(Records excerpted from a collection)
※

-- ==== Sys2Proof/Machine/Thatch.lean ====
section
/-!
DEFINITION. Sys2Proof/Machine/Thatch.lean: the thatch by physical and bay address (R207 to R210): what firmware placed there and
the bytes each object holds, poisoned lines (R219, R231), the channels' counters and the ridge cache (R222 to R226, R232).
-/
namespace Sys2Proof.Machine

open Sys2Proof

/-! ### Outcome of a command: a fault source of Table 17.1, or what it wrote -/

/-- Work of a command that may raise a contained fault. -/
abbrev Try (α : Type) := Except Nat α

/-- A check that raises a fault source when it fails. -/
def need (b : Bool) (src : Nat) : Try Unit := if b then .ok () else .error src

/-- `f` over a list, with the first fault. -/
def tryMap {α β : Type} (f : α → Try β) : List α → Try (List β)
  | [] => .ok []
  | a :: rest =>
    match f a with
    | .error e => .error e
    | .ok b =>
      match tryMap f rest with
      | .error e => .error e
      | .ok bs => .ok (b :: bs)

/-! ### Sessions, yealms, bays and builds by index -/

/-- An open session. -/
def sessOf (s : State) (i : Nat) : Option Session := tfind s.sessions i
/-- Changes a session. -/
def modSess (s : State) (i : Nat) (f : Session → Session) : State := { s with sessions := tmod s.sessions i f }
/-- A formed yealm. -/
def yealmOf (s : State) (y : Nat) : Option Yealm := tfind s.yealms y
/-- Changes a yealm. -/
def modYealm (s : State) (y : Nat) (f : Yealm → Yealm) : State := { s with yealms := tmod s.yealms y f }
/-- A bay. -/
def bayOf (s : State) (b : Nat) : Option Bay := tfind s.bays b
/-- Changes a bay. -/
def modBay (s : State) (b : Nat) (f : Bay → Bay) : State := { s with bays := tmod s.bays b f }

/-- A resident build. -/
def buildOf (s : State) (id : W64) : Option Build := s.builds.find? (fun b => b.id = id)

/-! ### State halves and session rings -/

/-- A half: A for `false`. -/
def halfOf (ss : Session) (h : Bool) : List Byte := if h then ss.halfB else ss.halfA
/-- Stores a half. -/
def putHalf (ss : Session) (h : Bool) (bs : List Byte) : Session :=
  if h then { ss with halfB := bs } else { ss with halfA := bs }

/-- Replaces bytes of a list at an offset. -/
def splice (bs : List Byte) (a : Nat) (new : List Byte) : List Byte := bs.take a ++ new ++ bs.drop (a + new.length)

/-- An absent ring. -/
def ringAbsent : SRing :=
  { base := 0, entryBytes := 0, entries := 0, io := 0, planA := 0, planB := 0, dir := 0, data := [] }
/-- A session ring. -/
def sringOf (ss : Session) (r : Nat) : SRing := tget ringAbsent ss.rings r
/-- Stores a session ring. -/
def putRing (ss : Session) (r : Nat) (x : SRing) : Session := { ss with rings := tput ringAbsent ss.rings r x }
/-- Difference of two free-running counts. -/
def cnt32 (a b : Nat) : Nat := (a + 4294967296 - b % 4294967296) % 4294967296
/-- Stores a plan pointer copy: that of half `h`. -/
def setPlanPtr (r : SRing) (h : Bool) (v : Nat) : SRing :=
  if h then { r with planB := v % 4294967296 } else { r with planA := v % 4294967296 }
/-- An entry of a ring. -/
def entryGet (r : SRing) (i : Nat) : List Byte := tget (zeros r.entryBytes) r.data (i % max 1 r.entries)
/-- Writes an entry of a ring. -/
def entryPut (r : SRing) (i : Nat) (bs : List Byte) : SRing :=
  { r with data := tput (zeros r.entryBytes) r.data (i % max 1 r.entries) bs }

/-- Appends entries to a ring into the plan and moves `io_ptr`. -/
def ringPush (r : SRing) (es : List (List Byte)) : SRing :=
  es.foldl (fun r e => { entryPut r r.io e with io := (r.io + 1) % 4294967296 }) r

※

### What you have to do
The required answer is the run of lines above, starting at the line with "def putHalf (ss" and ending at the line with "def sringOf (ss", reproduced exactly with both ends.

### Response
def putHalf (ss : Session) (h : Bool) (bs : List Byte) : Session :=
  if h then { ss with halfB := bs } else { ss with halfA := bs }

/-- Replaces bytes of a list at an offset. -/
def splice (bs : List Byte) (a : Nat) (new : List Byte) : List Byte := bs.take a ++ new ++ bs.drop (a + new.length)

/-- An absent ring. -/
def ringAbsent : SRing :=
  { base := 0, entryBytes := 0, entries := 0, io := 0, planA := 0, planB := 0, dir := 0, data := [] }
/-- A session ring. -/
def sringOf (ss : Session) (r : Nat) : SRing := tget ringAbsent ss.rings r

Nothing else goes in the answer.